Aim of the exercise -
Given the listing that follows, report all lines in which the string "status" occurs.

-------- Record excerpts

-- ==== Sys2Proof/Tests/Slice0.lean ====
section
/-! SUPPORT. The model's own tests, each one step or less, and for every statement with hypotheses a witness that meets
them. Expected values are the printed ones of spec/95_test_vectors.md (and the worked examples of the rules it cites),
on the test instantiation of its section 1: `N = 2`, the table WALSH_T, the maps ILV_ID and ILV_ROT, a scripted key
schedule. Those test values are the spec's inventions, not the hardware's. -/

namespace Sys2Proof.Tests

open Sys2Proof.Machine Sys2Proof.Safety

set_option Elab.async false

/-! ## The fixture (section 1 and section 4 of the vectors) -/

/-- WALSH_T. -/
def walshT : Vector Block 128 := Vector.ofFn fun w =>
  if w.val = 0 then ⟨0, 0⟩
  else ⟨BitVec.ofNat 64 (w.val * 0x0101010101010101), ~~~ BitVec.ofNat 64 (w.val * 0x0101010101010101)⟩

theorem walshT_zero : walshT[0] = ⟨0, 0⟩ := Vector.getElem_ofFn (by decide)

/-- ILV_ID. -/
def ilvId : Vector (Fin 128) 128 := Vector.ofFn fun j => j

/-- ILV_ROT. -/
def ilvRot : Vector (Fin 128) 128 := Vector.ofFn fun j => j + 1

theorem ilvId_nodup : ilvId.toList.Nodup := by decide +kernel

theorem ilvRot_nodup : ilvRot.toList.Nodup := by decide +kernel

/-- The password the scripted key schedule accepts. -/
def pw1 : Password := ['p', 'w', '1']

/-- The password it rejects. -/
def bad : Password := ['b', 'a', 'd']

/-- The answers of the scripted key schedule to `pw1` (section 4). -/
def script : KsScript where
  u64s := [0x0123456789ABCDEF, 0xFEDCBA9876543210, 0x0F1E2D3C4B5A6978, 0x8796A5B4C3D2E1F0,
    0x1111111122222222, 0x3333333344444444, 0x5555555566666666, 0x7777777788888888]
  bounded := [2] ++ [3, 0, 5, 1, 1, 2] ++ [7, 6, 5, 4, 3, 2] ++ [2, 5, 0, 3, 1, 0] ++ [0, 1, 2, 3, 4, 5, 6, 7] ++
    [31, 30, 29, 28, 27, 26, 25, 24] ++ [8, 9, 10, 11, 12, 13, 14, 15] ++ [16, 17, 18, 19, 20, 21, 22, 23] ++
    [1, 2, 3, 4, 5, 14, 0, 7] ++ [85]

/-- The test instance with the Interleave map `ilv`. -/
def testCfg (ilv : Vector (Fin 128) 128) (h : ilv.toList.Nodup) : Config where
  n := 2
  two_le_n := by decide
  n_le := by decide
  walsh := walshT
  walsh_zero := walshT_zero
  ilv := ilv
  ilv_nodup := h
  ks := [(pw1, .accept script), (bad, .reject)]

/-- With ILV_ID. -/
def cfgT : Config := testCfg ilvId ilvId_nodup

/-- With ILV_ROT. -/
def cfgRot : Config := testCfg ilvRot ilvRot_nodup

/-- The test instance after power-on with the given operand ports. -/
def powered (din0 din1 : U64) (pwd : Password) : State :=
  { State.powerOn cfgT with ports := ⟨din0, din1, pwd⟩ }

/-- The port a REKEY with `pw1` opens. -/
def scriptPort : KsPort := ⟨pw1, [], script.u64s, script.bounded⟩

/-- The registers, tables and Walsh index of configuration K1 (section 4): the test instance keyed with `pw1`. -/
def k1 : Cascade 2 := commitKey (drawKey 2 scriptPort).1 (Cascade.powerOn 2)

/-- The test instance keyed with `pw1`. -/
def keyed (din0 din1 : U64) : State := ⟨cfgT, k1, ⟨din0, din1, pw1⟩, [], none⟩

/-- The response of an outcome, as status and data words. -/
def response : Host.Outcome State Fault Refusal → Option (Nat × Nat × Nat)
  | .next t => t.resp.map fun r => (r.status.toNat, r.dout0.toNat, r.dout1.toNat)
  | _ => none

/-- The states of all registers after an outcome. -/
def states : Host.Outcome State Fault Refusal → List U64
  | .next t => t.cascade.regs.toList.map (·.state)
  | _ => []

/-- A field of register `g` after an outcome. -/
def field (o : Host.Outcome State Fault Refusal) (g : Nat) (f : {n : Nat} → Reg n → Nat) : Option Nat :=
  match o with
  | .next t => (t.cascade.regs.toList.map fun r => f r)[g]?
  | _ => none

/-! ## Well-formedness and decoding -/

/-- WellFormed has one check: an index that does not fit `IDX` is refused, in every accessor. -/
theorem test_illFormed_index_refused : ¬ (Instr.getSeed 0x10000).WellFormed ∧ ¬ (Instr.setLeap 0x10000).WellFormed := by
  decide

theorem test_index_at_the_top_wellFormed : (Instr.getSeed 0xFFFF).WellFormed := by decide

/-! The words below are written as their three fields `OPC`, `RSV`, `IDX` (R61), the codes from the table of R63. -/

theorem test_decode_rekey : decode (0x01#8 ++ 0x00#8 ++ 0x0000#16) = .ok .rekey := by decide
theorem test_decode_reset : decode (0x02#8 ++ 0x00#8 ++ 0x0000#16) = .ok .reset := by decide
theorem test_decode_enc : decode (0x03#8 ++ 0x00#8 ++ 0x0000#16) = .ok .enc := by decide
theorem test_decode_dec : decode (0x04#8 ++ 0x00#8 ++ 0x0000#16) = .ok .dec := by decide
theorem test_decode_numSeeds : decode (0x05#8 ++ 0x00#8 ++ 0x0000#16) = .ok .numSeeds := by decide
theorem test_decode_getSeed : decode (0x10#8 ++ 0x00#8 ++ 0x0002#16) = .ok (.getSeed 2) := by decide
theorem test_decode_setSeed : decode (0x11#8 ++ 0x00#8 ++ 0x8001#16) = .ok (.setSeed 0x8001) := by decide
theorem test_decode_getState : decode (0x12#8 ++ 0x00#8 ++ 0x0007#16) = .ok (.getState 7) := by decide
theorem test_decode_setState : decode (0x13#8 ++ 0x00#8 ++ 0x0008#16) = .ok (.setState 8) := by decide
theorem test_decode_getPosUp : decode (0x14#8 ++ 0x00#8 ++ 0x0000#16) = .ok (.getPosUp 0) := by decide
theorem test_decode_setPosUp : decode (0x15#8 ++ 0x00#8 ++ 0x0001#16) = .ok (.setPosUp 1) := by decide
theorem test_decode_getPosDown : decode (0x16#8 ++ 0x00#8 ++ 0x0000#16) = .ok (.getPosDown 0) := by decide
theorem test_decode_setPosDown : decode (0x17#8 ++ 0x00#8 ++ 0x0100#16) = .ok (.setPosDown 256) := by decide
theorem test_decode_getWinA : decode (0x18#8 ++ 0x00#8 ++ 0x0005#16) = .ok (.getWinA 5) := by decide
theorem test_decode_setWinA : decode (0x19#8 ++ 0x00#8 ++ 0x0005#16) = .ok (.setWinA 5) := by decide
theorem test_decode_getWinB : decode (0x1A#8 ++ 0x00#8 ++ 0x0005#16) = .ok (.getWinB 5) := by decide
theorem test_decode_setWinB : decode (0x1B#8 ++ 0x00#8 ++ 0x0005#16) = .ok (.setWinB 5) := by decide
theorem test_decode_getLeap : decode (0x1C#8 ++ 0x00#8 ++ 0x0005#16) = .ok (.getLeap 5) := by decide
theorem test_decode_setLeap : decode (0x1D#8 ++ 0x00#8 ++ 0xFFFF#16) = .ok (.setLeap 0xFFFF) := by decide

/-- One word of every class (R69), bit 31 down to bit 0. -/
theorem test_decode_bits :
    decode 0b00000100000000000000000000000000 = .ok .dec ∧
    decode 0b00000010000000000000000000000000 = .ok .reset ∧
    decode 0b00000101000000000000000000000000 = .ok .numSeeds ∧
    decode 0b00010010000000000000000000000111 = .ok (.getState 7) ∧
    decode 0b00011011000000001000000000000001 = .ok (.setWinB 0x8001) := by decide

----------------

The completed task -
/-- The response of an outcome, as status and data words. -/
  | .next t => t.resp.map fun r => (r.status.toNat, r.dout0.toNat, r.dout1.toNat)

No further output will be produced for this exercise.